/-! ### Fabric ports and links -/

/-- Fabric ports: administration (11 R345, R348, R353), training, alignment and discovery (11 R348, R351, R352), link loss and drains (11 R350,
R353), flits with their sequence numbers, acknowledgements, replays and credits, and the packets that a data flit completes (11 R347, R349; log entry
15 for the credits), and spare lanes (11 R355 to R357). A port that leaves UP has its unacknowledged requests sent again (11 R379). -/
def Obligations.FabricPortCommands : Prop :=
  (∀ (s : State) (p : Nat) (v : Word), p < 16 → alive s = true →
    (bitAt v.toNat 8 = true → portAdmin s p = false → exec (.portAdminUp 8 p v) s =
      .next (startTrain (storeWord s 8 (Reg.fabPortCfg + 8 * p) v.toNat) p)) ∧
    (bitAt v.toNat 8 = false → portAdmin s p = true → exec (.portAdminDown 8 p v) s = .next (replayDown (drainPort (storeWord s 8
      (Reg.fabPortCfg + 8 * p) (setFieldOf v.toNat 0 7 (ofld s (Reg.fabPortCfg + 8 * p) 0 7))) p)))) ∧
  (∀ (s : State) (p : Nat), p < 16 →
    (portState s p = 1 → usableLanes (portOf s p) ≠ 0 → exec (.portTrained p) s = .next (healthRefresh (setPortState
      (setRfld s (okey (Reg.fabPortStatus + 8 * p)) 4 4 (usableLanes (portOf s p))) p (if isJarip s p then 2 else 7)))) ∧
    (portState s p = 1 → exec (.portTrainTimeout p) s = .next (linkDrop s p)) ∧
    (portState s p = 0 → mayTrain s p = true → exec (.portTrainRetry p) s =
      .next (setPortState (setPort s p { portOf s p with cfg := ofld s (Reg.fabPortCfg + 8 * p) 0 7 }) p 1)) ∧
    (portState s p = 2 → exec (.portAlignDone p) s = .next (sendRecord (setPortState s p 3) p)) ∧
    (portState s p = 5 → exec (.miswiredRetry p) s = .next (sendRecord s p)) ∧
    (2 ≤ portState s p → exec (.linkLoss p) s = .next (drained (replayDown (startTrain (linkDrop s p) p)))) ∧
    (portState s p = 4 → exec (.drain p) s = .next (setPortState s p 6)) ∧
    (portState s p = 6 → (portOf s p).sparing = none → (portOf s p).sent = [] → (portOf s p).held = [] →
      exec (.portDrainDone p) s = .next (drained (replayDown (linkDrop s p)))) ∧
    (((portOf s p).sparing ≠ none ∨ (portOf s p).sent ≠ [] ∨ (portOf s p).held ≠ []) →
      exec (.portDrainDone p) s = .next (drained (replayDown s)))) ∧
  (∀ (s : State) (p : Nat) (r : List Byte), p < 16 → (portState s p = 3 ∨ portState s p = 5) →
    let k := okey (Reg.fabPortStatus + 8 * p)
    let node := fieldOf (leField r 10 2) 0 12
    let gid := fieldOf (leField r 4 4) 0 18
    let s1 := setRfld (setRfld s k 16 12 node) k 32 18 gid
    let changed := rfld s k 16 12 ≠ node ∨ rfld s k 32 18 ≠ gid
    (recordOk s p r = true → exec (.discovery p r) s =
      .next (setPortState (grantCredits (setPort s1 p { portOf s1 p with nbrCaps := leField r 15 1 }) p) p 4)) ∧
    (recordOk s p r = false → recordHeard r = false → exec (.discovery p r) s = .next (setPortState s p 5)) ∧
    (recordOk s p r = false → recordHeard r = true → (portState s p = 3 ∨ ¬ changed) → exec (.discovery p r) s = .next (setPortState s1 p 5)) ∧
    (recordOk s p r = false → recordHeard r = true → portState s p = 5 → changed → exec (.discovery p r) s = .next (portEvent s1 p 5 5))) ∧
  (∀ (s : State) (p : Nat) (f : List Byte), p < 16 → flitPort s p = true →
    let h := leField f 0 4
    let x := flitAck { portOf s p with fails := 0 } (fieldOf h 12 12)
    let got := unpackPackets 9 (x.rxBytes ++ (f.drop 4).take 248)
    (flitGood f = true →
      (fieldOf h 24 4 = 0 → fieldOf h 0 12 = (x.rxLast + 1) % 4096 → exec (.flitData p f) s =
        .next (collGo (replayDown (got.1.foldl (fun s k => arrive p k s) (setPort s p { x with rxLast := fieldOf h 0 12, rxBytes := got.2 }))))) ∧
      ((fieldOf h 24 4 ≠ 0 ∨ fieldOf h 0 12 ≠ (x.rxLast + 1) % 4096) →
        exec (.flitData p f) s = .next (collGo (replayDown (setPort s p x)))) ∧
      (fieldOf h 24 4 = 2 → exec (.flitReplayRequest p f) s =
        .next (replayDown (x.sent.foldl (fun s g => emit s (.flit p g)) (setPort s p x)))) ∧
      (fieldOf h 24 4 = 3 → exec (.flitCreditUpdate p f) s = .next (replayDown (pumpPort (grantCredits (setPort s p x) p) p)))) ∧
    (flitGood f = false → (portOf s p).fails < 15 →
      let t := setPort (emit s (.flit p (flitBytes (portOf s p).txSeq (portOf s p).rxLast 2 []))) p { portOf s p with fails := (portOf s p).fails + 1 }
      exec (.flitData p f) s = .next (collGo (replayDown t)) ∧ exec (.flitReplayRequest p f) s = .next (replayDown t) ∧
      exec (.flitCreditUpdate p f) s = .next (replayDown t)) ∧
    (flitGood f = false → (portOf s p).fails = 15 → exec (.flitData p f) s = .next (collGo (replayDown (startTrain (linkDrop s p) p))))) ∧
  ∀ (s : State) (p lane : Nat), p < 16 → lane < 8 → 1 ≤ portRole s p → portRole s p ≤ 4 →
    let k := okey (Reg.fabPortStatus + 8 * p)
    let x := (portOf s p).wear lane
    let s1 := setPort s p x
    let s2 := setRfld s1 k 8 1 (b2n (!x.spares.isEmpty))
    let steer := setPort s1 p { x with sparing := some lane }
    let mover := portState s p = 4 ∧ stage s < 2
    let partner := portState s p = 6 ∧ (portOf s p).sparing = none ∧ portAdmin s p = true
    (freeSpare s1 p ≠ none → mover → exec (.laneWear p lane) s = .next (healthRefresh (replayDown (drainPort steer p)))) ∧
    (freeSpare s1 p ≠ none → partner → exec (.laneWear p lane) s = .next (healthRefresh (replayDown steer))) ∧
    ((freeSpare s1 p = none ∨ (¬ mover ∧ ¬ partner)) →
      exec (.laneWear p lane) s = .next (healthRefresh (replayDown (if portState s p = 0 then s2 else if usableLanes x = 0 then linkDrop s2 p
        else setRfld s2 k 4 4 (usableLanes x))))) ∧
    ∀ i, portState s p = 6 → (portOf s p).sparing = some lane → freeSpare s p = some i →
      let t := setPort s p { portOf s p with sparing := none, spares := (portOf s p).spares ++ [(lane, i)] }
      exec (.laneSpareDone p) s = .next (healthRefresh (setPortState (report (bumpEpoch (portWidth t p)) 0x09 0 10 (unitField 10 p) none 0
        (leBytes 1 3 ++ leBytes 2 (8 * p + lane) ++ leBytes 2 (8 * (p % 8) + lane) ++ leBytes 2 (64 + i) ++ leBytes 1 (lanesLeft t (p / 8)))) p 2))

/-! ### Vat requests, packets and their timers -/

/-- Vat traffic: the request that may go first of a bound job is kept under the pair's next number and sent, a RESYNC before it after a failure, one with
no binding ends at its requester, and an F-die that is off answers with an error (02 R51, 11 R362, R365, R366, R374); an arriving
request that is early is held or answered with a NACK, one in order is accepted, one behind is acknowledged again (11 R367); READ_RESP,
ACK and REJECT end the requests they name (11 R363, R368); NACK and its backoff, the retransmit timer and a dead target (11 R369, R372,
R379); RESYNC (11 R374); transit (11 R371, R378); FENCE waits for every pair in its scope (11 R381, R382). -/
def Obligations.FabricRequestCommands : Prop :=
  (∀ (s : State) (f : Nat) (q0 : VatReq), f < 2 → alive s = true → stage s < 4 →
    let q := (splitReq q0).1
    let s1 := match (splitReq q0).2 with
      | none => { s with vatQueue := s.vatQueue.erase q0 }
      | some r => morePart { s with vatQueue := s.vatQueue.map (fun y => if y = q0 then r else y) } q.src
    let k := srcKey q.part f q.node
    let x := srcOf s k
    (∀ n, domainOpen s (4 + f) = true → nextVat s f = some q0 → boundJob s q.part = some n →
      let pkt := { vatPacket s f n q with seq := BitVec.ofNat 16 x.next }
      let sent := sendPacket (if x.resync.isSome then (sendPacket s1 (syncOf pkt)).1 else s1) pkt
      exec (.vatRequestIssue f) s = .next (setSrc sent.1 k { srcOf sent.1 k with
        next := (x.next + 1) % 65536, resync := none
        reqs := x.reqs ++ [⟨x.next, q.src, q.part, q.len, pkt, 0, sent.2, s.tick, x.resync.isSome⟩] }) ∧
      pkt.ptype.toNat = min q.op 2 % 256 ∧ pkt.dest = BitVec.ofNat 12 q.node ∧ pkt.src = BitVec.ofNat 12 (nodeId s) ∧
      pkt.offset = BitVec.ofNat 48 q.off ∧ pkt.data = q.data ∧
      pkt.job.toNat = fieldOf (reg s (okey (Reg.fabJob + 32 * n))) 16 16 ∧ pkt.key.toNat = fieldOf (reg s (okey (Reg.fabJob + 32 * n))) 32 32) ∧
    (domainOpen s (4 + f) = true → nextVat s f = some q0 → boundJob s q.part = none → exec (.vatRequestIssue f) s =
      .next (vatEnd { s with vatQueue := s.vatQueue.erase q0 } ⟨0, q.src, q.part, q.len, vatPacket s f 0 q, 0, none, s.tick, false⟩ .addr)) ∧
    (domainOpen s (4 + f) = false → s.vatQueue.find? (fun y => y.fdie == f) = some q0 → exec (.vatRequestIssue f) s =
      .next (vatEnd { s with vatQueue := s.vatQueue.erase q0 } ⟨0, q0.src, q0.part, q0.len, vatPacket s f 0 q0, 0, none, s.tick, false⟩ .off))) ∧
  (∀ (s : State) (k : Packet) (t : Nat), alive s = true → stage s < 4 → k.age.toNat + t ≤ 250 → k.hops.toNat < 40 → k.dest.toNat ≠ nodeId s →
    exec (.packetForward k t) s =
      .next (sendPacket s { k with age := BitVec.ofNat 16 (k.age.toNat + t), hops := BitVec.ofNat 8 (k.hops.toNat + 1) }).1) ∧
  (∀ (s : State) (k : Packet) (c : Instr), (k.ptype = 0#8 ∧ c = .pktRead k ∨ k.ptype = 1#8 ∧ c = .pktWrite k ∨ k.ptype = 2#8 ∧ c = .pktAtomic k) →
    alive s = true → stage s < 4 → s.tapHeld = false → k.dest.toNat = nodeId s →
    let x := dstOf s (dstKey k)
    let d := seqDiff k.seq.toNat x.expected
    let a := acceptReq mordantAct s k
    (d = 0 → a.2 = true → exec c s = .next (collGo (acceptHeld mordantAct (dstKey k) x.held.length a.1))) ∧
    (d = 0 → a.2 = false → exec c s = .next (collGo a.1)) ∧
    (0 < d → d < 32768 → x.held.any (fun y => y.seq == k.seq) = false → x.held.length < Config.reorderSpace →
      exec c s = .next (collGo (setDst s (dstKey k) { x with held := x.held ++ [k] }))) ∧
    (0 < d → d < 32768 → x.held.any (fun y => y.seq == k.seq) = false → Config.reorderSpace ≤ x.held.length →
      exec c s = .next (collGo (reply s k 5 x.expected []))) ∧
    (32768 ≤ d → exec c s = .next (collGo (reply s k 4 ((x.queued.headD x.expected + 65535) % 65536) [])))) ∧
  (∀ (s : State) (k : Packet), k.dest.toNat = nodeId s →
    let key := replyKey k
    let x := srcOf s key
    (∀ q, x.reqs.find? (fun q => q.seq == k.seq.toNat) = some q →
      let s1 := setSrc s key { x with reqs := x.reqs.filter (fun y => y.seq != q.seq) }
      exec (.readResp k) s = .next (collGo (fencesSee (vatEnd s1 q (.data k.data)) key [])) ∧
      exec (.reject k) s = .next (collGo (fencesSee (vatEnd s1 q .reject) key [q.seq]))) ∧
    (∀ hit : SrcReq → Bool, hit = (fun q => decide (seqDiff k.seq.toNat q.seq < 32768) &&
        (q.pkt.ptype == 1 || q.pkt.ptype == 8 || (q.pkt.ptype == 2 && !bitAt q.pkt.aop.toNat 7))) →
      x.reqs.any hit = true → exec (.ack k) s = .next (collGo (fencesSee ((x.reqs.filter hit).foldl (fun s q => vatEnd s q .done)
        (setSrc s key { x with reqs := x.reqs.filter (fun q => !hit q) })) key []))) ∧
    (x.reqs ≠ [] → exec (.nack k) s = .next (setSrc s key { x with
      backoff := some k.seq.toNat
      reqs := x.reqs.map (fun q => if seqDiff q.seq k.seq.toNat < 32768 then { q with nacks := q.nacks + 1 } else q) })) ∧
    let y := dstOf s (dstKey k)
    let old := y.synced = some k.seq.toNat ∧ seqDiff y.expected k.seq.toNat < 32768
    (¬ old → exec (.resync k) s = .next (setDst s (dstKey k) { y with expected := k.seq.toNat, held := [], synced := some k.seq.toNat })) ∧
    (old → exec (.resync k) s = .next s)) ∧
  (∀ (s : State) (id : PairId), id.part < 8 → id.fdie < 2 → id.node < 4096 →
    let key := srcKey id.part id.fdie id.node
    let x := srcOf s key
    (∀ k, x.backoff = some k → exec (.nackBackoffExpiry id) s = .next
      ((x.reqs.filter (fun q => decide (seqDiff q.seq k < 32768))).foldl (fun s q => resend s key q) (setSrc s key { x with backoff := none }))) ∧
    (∀ (seq : BitVec 16) q, x.reqs.find? (fun q => q.seq == seq.toNat) = some q → exec (.retransmitTimer id seq) s = .next (resend s key q)) ∧
    ∀ seq : BitVec 16, x.reqs.any (fun q => q.seq == seq.toNat) = true → exec (.deadTargetTimeout id seq) s =
      .next (collGo (fencesSee (x.reqs.foldl (fun s q => vatEnd s q .dead)
        (setSrc s key { x with reqs := [], resync := some s.tick, backoff := none })) key (x.reqs.map (·.seq))))) ∧
  ∀ (s : State) (r : Nat) (seq : BitVec 32) (d : Desc), r < 4096 → startable s r seq 8 0 = some d → d.fld 20 1 = 0 →
    s.vatQueue.any (fun q => q.part == d.part && (match q.src with | .hart _ _ _ => true | _ => false)) = false →
    let waits := (s.srcPairs.filter (fun e => e.1 / 8192 == d.part && !e.2.reqs.isEmpty)).map (fun e => (e.1, (e.2.next + 65535) % 65536))
    exec (.fence r seq) s = .next (fenceEnd (startWork s r d (.fence ⟨waits, []⟩)) r { d with phase := .running } ⟨waits, []⟩)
================
▶ _TASK ITEM_: Beginning with the line containing "R353), flits with" in the material above, copy every line exactly until you have copied the line containing "(bitAt v.toNat 8 = true".

▶ _ANSWER BOX_:
R353), flits with their sequence numbers, acknowledgements, replays and credits, and the packets that a data flit completes (11 R347, R349; log entry
15 for the credits), and spare lanes (11 R355 to R357). A port that leaves UP has its unacknowledged requests sent again (11 R379). -/
def Obligations.FabricPortCommands : Prop :=
  (∀ (s : State) (p : Nat) (v : Word), p < 16 → alive s = true →
    (bitAt v.toNat 8 = true → portAdmin s p = false → exec (.portAdminUp 8 p v) s =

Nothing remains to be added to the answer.